=== Problem to work on ===
Would you copy each line of the records that includes the word "stationary"?

[Saved entries]
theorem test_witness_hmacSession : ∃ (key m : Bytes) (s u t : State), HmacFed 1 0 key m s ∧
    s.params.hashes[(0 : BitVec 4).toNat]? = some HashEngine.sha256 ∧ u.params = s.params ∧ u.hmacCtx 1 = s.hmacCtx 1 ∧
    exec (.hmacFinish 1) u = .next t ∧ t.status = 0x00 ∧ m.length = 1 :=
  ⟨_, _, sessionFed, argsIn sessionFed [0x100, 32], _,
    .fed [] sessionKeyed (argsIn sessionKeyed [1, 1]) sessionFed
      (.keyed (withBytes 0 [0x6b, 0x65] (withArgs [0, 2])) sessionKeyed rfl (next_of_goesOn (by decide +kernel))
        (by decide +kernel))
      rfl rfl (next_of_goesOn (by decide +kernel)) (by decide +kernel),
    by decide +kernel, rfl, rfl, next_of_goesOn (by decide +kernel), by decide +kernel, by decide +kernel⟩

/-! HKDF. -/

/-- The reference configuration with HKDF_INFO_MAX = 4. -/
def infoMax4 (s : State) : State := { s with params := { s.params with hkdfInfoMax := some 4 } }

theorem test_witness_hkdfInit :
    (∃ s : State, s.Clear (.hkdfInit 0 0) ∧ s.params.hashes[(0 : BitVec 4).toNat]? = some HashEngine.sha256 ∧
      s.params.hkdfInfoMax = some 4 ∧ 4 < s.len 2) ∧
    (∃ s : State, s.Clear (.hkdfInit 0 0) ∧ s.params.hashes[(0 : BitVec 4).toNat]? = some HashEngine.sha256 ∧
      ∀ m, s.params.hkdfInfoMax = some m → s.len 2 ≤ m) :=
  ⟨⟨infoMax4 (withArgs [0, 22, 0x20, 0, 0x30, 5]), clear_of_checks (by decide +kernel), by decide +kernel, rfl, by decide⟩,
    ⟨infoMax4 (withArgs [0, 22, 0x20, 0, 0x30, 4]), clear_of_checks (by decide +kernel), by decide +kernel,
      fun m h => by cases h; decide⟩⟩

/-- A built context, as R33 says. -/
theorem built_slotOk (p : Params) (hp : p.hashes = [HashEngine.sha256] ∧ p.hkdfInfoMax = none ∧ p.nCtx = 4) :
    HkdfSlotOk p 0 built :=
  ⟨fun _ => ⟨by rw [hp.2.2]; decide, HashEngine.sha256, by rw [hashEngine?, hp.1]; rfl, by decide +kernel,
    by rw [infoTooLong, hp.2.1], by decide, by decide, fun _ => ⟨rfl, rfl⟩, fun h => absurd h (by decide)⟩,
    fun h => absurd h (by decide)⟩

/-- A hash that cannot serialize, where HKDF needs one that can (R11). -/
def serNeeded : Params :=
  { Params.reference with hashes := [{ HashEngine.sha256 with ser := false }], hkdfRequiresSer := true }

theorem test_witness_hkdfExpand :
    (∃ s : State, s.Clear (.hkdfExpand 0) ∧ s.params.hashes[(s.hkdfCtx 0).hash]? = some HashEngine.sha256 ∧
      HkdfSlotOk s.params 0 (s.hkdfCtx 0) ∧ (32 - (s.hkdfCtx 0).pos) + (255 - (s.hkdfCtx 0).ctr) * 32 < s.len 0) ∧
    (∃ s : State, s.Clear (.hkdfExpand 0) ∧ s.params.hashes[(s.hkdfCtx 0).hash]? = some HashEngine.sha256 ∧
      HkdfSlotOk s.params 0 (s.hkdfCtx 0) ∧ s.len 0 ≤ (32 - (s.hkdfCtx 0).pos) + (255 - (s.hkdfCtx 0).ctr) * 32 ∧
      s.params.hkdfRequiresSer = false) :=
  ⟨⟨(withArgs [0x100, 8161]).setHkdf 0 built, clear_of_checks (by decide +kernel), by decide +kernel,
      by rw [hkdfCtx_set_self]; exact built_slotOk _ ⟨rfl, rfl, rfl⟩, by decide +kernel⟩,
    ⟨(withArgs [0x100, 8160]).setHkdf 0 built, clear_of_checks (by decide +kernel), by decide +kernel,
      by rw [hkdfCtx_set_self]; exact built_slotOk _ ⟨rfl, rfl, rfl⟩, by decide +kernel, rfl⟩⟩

...

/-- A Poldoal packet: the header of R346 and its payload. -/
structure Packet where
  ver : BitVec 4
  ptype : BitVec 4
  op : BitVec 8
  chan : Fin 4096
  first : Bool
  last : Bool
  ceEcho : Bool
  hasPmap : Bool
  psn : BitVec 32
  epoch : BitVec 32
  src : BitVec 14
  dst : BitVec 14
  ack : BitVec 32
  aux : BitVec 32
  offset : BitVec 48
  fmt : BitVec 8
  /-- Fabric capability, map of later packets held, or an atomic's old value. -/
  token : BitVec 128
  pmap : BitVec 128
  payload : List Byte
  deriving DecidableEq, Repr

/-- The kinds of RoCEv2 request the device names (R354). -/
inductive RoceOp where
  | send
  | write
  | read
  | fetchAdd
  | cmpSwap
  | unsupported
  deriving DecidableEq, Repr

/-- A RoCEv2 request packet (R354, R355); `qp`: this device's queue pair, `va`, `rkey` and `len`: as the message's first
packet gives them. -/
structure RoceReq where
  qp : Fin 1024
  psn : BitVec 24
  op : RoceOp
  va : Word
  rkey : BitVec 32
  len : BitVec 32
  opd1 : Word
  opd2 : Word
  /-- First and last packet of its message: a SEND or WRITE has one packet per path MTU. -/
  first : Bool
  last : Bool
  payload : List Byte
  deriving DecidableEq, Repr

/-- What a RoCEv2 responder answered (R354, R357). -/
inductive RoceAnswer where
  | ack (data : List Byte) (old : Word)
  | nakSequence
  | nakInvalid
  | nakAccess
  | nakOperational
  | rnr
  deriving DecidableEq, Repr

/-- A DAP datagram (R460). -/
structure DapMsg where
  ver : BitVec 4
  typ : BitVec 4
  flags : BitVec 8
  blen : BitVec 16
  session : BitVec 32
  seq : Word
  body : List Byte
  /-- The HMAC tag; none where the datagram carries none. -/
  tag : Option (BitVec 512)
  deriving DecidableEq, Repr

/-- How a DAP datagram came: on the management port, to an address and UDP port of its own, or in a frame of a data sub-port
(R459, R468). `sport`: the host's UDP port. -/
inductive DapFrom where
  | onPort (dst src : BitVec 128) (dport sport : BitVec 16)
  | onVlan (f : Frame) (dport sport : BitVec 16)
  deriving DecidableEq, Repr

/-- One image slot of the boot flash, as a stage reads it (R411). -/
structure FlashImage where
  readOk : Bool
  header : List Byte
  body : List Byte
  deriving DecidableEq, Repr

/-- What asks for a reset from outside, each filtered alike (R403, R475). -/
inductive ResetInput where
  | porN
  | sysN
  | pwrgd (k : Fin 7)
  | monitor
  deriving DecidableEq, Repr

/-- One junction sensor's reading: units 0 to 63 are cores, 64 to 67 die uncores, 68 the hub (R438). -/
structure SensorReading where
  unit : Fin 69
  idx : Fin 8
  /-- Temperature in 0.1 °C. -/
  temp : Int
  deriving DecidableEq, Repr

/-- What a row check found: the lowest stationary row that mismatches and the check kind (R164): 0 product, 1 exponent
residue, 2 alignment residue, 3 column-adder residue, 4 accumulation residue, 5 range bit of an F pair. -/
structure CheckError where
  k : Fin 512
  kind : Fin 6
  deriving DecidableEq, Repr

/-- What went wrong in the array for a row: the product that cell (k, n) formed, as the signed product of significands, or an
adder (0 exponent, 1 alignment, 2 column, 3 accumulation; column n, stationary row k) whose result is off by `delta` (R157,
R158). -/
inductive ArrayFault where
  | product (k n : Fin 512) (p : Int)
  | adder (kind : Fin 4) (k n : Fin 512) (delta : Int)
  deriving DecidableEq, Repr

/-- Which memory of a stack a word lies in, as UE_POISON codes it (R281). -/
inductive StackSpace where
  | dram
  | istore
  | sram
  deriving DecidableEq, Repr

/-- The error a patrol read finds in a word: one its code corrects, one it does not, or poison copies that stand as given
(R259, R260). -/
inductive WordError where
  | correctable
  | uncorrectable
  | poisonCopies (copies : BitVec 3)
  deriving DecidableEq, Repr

=== Response below ===
/-- What a row check found: the lowest stationary row that mismatches and the check kind (R164): 0 product, 1 exponent
adder (0 exponent, 1 alignment, 2 column, 3 accumulation; column n, stationary row k) whose result is off by `delta` (R157,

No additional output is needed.